The U.S. Navy’s Mideast-based 5th Fleet announced Monday the launch of a new joint fleet of unmanned drones with allied nations to patrol vast swaths of the region’s volatile waters as tensions simmer with Iran.

Vice Adm. Brad Cooper, who leads the 5th Fleet, told The Associated Press that 100 unmanned drones, both sailing and submersible, would dramatically multiply the surveillance capacities of the U.S. Navy, allowing it to keep a close eye on waters critical to the flow of the global oil and shipping. Trade at sea has been targeted in recent years as Tehran’s nuclear deal with world powers collapsed.

“By using unmanned systems, we can just simply see more. They’re high-reliability and remove the human factor,” Cooper said on the sidelines of a defense exhibition in Abu Dhabi, adding the systems are “the only way to cover on whatever gaps that we have today.”

Cooper said he hopes the drone force using artificial intelligence would be operational by the summer of 2023 to put more “eyes and ears on the water.”

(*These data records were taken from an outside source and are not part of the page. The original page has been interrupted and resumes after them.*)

/-- The overlay entry that an activation writes: its place, its bytes before the digest, and the overlay. The adapter header that
precedes the weights is bytes 0 to 31 of the declaration (log entry 24). -/
def State.overlayOf (s : State) (p : Fin 6) (train : Recipe) (a : Adapter) (slot oslot : Nat) : Nat × List Byte × Overlay :=
  let sec := section_ train.bytes secAdapters
  let head := match (List.range train.adapters.length).find? fun k => leAt sec (8 + 96 * k) 1 == a.number with
    | some k => sliceAt sec (8 + 96 * k) 32
    | none => List.replicate 32 0
  let body := head ++ sliceAt ((s.adapterWeights p a.number).getD []) 0 (a.overlayBytes - 32)
  let (k, seq) := s.nextOverlay slot
  let (entry, dig) := overlayEntry slot oslot true seq body a.target
  (k, entry, ⟨oslot, dig, body⟩)

/-- An activation refused: OVERLAY_REJECT, with the digest of the entry that was not written, and the result. -/
def State.rejectOverlay (s : State) (p : Fin 6) (slot : Nat) (o : Overlay) (code : Byte) : State :=
  (s.logOverlay 0x010E p slot o.slot code o.digest).failVerb code

/-- An overlay change put before every partition that runs its recipe. -/
def State.bindOverlay (s : State) (slot : Fin 16) (v : Option Overlay) : State :=
  let users := s.usersOf slot.val
  let s := s.onSlot slot fun x => { x with pending := some v, pendPart := users.map (·.val) }
  if users.isEmpty then s.settleSlot slot else users.foldl State.askBind s

/-- The recipe slot that an adapter's TARGET names, with the recipe bound there. -/
def State.targetSlot (s : State) (target : List Byte) : Option (Fin 16 × Recipe) :=
  (List.finRange 16).findSome? fun n => match s.boot.recipes[n].bound with
    | some r => if r.digest = target then some (n, r) else none
    | none => none

/-- An adapter activated between two steps: its newest retired master becomes the overlay of its target (R253, R254). -/
def State.activate (s : State) (p : Fin 6) (train : Recipe) (a : Adapter) (oslot : Nat) : State :=
  match s.targetSlot a.target with
  | none => s.rejectOverlay p 0xFF (s.overlayOf p train a 0xFF oslot).2.2 rvOverlayTarget
  | some (slot, r) =>
    let (k, entry, o) := s.overlayOf p train a slot.val oslot
    let same := match r.adapter a.number with
      | some b => b.rank == a.rank && b.n == a.n && b.k == a.k && b.layer == a.layer
      | none => false
    if !same then s.rejectOverlay p slot.val o rvOverlayShape
    else match s.adapterWeights p a.number with
      | none => s.rejectOverlay p slot.val o rvOverlayEmpty
      | some w =>
        if badMaster w then s.rejectOverlay p slot.val o rvOverlayNan
        else
          let s := s.onBox fun b => { b with verb := some (.activateOverlay slot.val p.val) }
          (s.writeOverlay k (entry ++ o.digest)).bindOverlay slot (some o)

/-- The adapter of a training partition's recipe. -/
def State.trained (s : State) (p : Fin 6) (n : Nat) : Option (Recipe × Adapter) :=
  (if s.parts[p].bound then s.recipeFor p 3 else none).bind fun r => (r.adapter n).map fun a => (r, a)

/-- An activation at a step boundary of the training partition. -/
def State.activateNow (s : State) (p : Fin 6) (n oslot : Nat) : State :=
  match s.trained p n with
  | some (r, a) => s.activate p r a oslot
  | none => s.failVerb rvRange

/-- An activation judged; while the training partition runs a step it waits for the boundary (R253). -/
def activateVerb (s : State) : State :=
  let part := bits (s.arg 0) 12 3
  let n := bits (s.arg 0) 0 8
  let p := Fin.ofNat 6 part
  if s.arg 0 ≥ 32768 ∨ !s.argsZero 1 then s.failVerb reReserved
  else if part ≥ 6 ∨ (s.trained p n).isNone then s.failVerb rvRange
  else if s.parts[p].step.isSome then s.onBox fun b => { b with overlayWait := some (p, n, bits (s.arg 0) 8 4) }
  else s.activateNow p n (bits (s.arg 0) 8 4)

/-- The activation that waits for a step boundary, once the training partition is between two steps. -/
def State.settleOverlay (s : State) : State :=
  match s.host.box.overlayWait with
  | some (p, n, o) =>
    if s.parts[p].step.isSome then s
    else (s.onBox fun b => { b with overlayWait := none }).activateNow p n o
  | none => s

/-- A verb completes: DONE, RESULT and vector 0; one that a reset of the interface cut off reports nothing (R350). -/
def verbCompleteEffect (s : State) : State :=
  let s := s.settleOverlay
  match s.host.box.busy, s.host.box.ready with
  | true, some (code, value) =>
    if s.host.box.silent then s.onBox fun b => { b with busy := false, verb := none, outcome := none, silent := false }
    else (s.onBox fun b => { b with
      busy := false, done := true, result := code, value := value, verb := none, outcome := none }).signal 0
  | _, _ => s

/-- VERB_COMPLETE (R382). -/
def execVerbComplete (t : Nat) (s : State) : Host.Outcome State Fault Refusal := done s (verbCompleteEffect (s.at t))

/-- ACTIVATE_OVERLAY (R253). -/
def execActivateOverlay (seq : Half) (t : Nat) (s : State) : Host.Outcome State Fault Refusal :=
  done s ((s.at t).startVerb seq activateVerb)

/-- A deactivation judged. -/
def deactivateVerb (s : State) : State :=
  let slot : Fin 16 := Fin.ofNat 16 (bits (s.arg 0) 0 4)
  if s.arg 0 ≥ 16 ∨ !s.argsZero 1 then s.failVerb reReserved
  else match s.boot.recipes[slot].overlay, s.boot.recipes[slot].bound with
    | some o, some r =>
      let (k, seq) := s.nextOverlay slot.val
      let (body, dig) := overlayEntry slot.val o.slot false seq [] r.digest
      let s := s.onBox fun b => { b with verb := some (.deactivateOverlay slot.val) }
      (s.writeOverlay k (body ++ dig)).bindOverlay slot none
    | _, _ => s.decide_ 0 0

/-- DEACTIVATE_OVERLAY (R253). -/
def execDeactivateOverlay (seq : Half) (t : Nat) (s : State) : Host.Outcome State Fault Refusal :=
  done s ((s.at t).startVerb seq deactivateVerb)

/-! ## The boundaries of a step (R253, R264) -/

/-- STEP_ISSUE: the Rein forms, patches and posts the next batch step (R264, R266 to R268). `order.scratch` is what steps of
its template need, for one context, two, and so on. -/
def execStepIssue (order : StepOrder) (t : Nat) (s : State) : Host.Outcome State Fault Refusal :=
  let s1 := (s.at t).settleOverlay
  done s (if s1.mayStep order.part then s1.formStep order.part order.scratch else s1)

The Bahrain-based 5th Fleet includes the crucial Strait of Hormuz, the narrow mouth of the Persian Gulf through which 20% of all oil passes. It also stretches as far as the Red Sea reaches near the Suez Canal, the waterway in Egypt linking the Mideast to the Mediterranean, and the Bab el-Mandeb Strait off Yemen.

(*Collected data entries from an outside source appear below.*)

/-- The oldest sample in staging complete: its data is in main memory, and it waits for its unit. -/
def State.stageDone (s : State) (x : Staged) (rest : List Staged) (payload truth : List Byte) : State :=
  let y := { x with payload := payload, truth := truth }
  let a := (s.side? x.side).elim 0 (·.stageAt)
  let s := s.mainPut a payload
  let s := s.mainPut (a + roundUp x.entry.length 64) truth
  let s := (s.onIn fun r => { r with staging := rest }).onSide x.side fun z => { z with truth := truth }
  let s := s.onStream (Fin.ofNat 64 x.entry.stream) fun z => { z with queue := z.queue ++ [y] }
  s.advanceCons

/-- The oldest sample in staging lost. A video access unit keeps its place in its stream, where it is dropped (R95; DESIGN CHOICE,
log entry 130). -/
def State.stageLost (s : State) (x : Staged) (rest : List Staged) (detail : Nat) : State :=
  let n : Fin 64 := Fin.ofNat 64 x.entry.stream
  let s := (s.onIn fun r => { r with staging := rest }).hostFetchLost x.side detail
  let s := if isVideo n then
      (s.onStream n fun y => { y with queue := y.queue ++ [{ x with lost := true }] }).settleLost n
    else s
  s.advanceCons

/-- Samples at the head of staging that have nothing to fetch: those too large, and empty ones. `fuel` bounds them. -/
def State.flushStaging (s : State) : Nat → State
  | 0 => s
  | fuel + 1 => match s.host.inRing.staging with
    | [] => s
    | x :: rest =>
      if s.oversized x.entry then (s.stageLost x rest 2).flushStaging fuel
      else if x.entry.length = 0 ∧ x.entry.truthLen = 0 then (s.stageDone x rest [] []).flushStaging fuel
      else s

/-- Every such sample completed. -/
def State.settleStaging (s : State) : State := s.flushStaging (s.host.inRing.staging.length + 1)

/-- The oldest fetched entry observed when its reservations are granted; an entry never draws on the spool's reserve
(R370). -/
def observeEffect (s : State) : State :=
  match s.host.inRing.fetched with
  | [] => s
  | (e, _) :: rest =>
    if !s.grantOutright s.sideReserve then s.spoolEnterHigh
    else if s.host.inRing.stageUsed + s.stageNeed e > s.boot.limits.inputStageBytes then s
    else (s.observe e rest).settleStaging

/-- ENTRY_OBSERVE: stage H1 (R358). -/
def execEntryObserve (t : Nat) (s : State) : Host.Outcome State Fault Refusal := done s (observeEffect (s.at t))

/-- The payload and truth block of the oldest sample in staging arrive, or their fetch fails. -/
def stagedEffect (payload truth : Option (List Byte)) (s : State) : State :=
  match s.host.inRing.staging with
  | [] => s
  | x :: rest =>
    let e := x.entry
    let p := if e.length = 0 then some [] else payload.map fun b => sliceAt b 0 e.length
    let q := if e.truthLen = 0 then some [] else truth.map fun b => sliceAt b 0 e.truthLen
    (match p, q with
    | some b, some c => s.stageDone x rest b c
    | none, _ => s.stageLost x rest 0
    | _, none => s.stageLost x rest 1).settleStaging

/-- PAYLOAD_STAGED: a payload and truth fetch completes or fails (R358, R361). -/
def execPayloadStaged (payload truth : Option (List Byte)) (t : Nat) (s : State) : Host.Outcome State Fault Refusal :=
  done s (stagedEffect payload truth (s.at t))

The high seas have witnessed a series of assaults and escalations in recent years, following former President Donald Trump’s decision to pull the United States out of the nuclear deal and reimpose devastating sanctions.

A maritime shadow war has played out as oil tankers have been seized by Iranian forces and suspicious explosions have struck vessels in the region, including those linked to Israeli and Western firms. Iran has denied involvement in the attacks, despite evidence from the West to the contrary.

“It’s been well-established that Iran is the No. 1 in the primary regional threat we are addressing,” Cooper said. “There’s the ballistic missile, cruise missile and UAV (drone) component, both in their capability and their mass proliferation, as well as well as the proxy forces.”

Iran sponsors proxy militias in Iraq, Syria, Lebanon and Yemen that give it a military reach across the region.

As Yemen’s 7-year-old civil war grinds on, the Iran-backed Houthi rebels have dispatched bomb-laden drone boats toward Saudi waters that have damaged vessels and oil facilities.

“What the Houthis are doing, it is an entirely completely different operation that’s offensively oriented,” Cooper said. “What we are doing is inherently defensively oriented.”

There has also been a recent string of tense encounters between Iranian and American naval boats in Mideast waters. The confrontations have underscored the risk of an armed clash between the nations.

Notably, however, Cooper said the U.S. has not seen such an episode in the past few months, as diplomats in Vienna attempt to resuscitate the tattered atomic accord.

“If you look back over the last couple of months, I would say it’s status quo,” Cooper said. “There have been some periods where they have had an uptick in activity. ... The overwhelming majority of these interactions are safe and professional.”

Iran’s mission to the United Nations did not immediately respond to a request for comment.

The shared threat of Iran has prompted a rapid realignment of politics in the Middle East. In 2020, the United Arab Emirates and Bahrain normalized ties with Israel in a series of U.S-brokered accords.

Those warm relations have even extended into a form of military diplomacy. Israel for the first time joined in a massive U.S.-led naval exercise in the region earlier this month, publicly participating alongside other Gulf Arab states with which it has no relations, including Saudi Arabia.

Cooper said that Israel likely would join in the Navy’s unmanned naval drone task force in the region.

“I would expect exercises in the future where we would work side by side,” he said.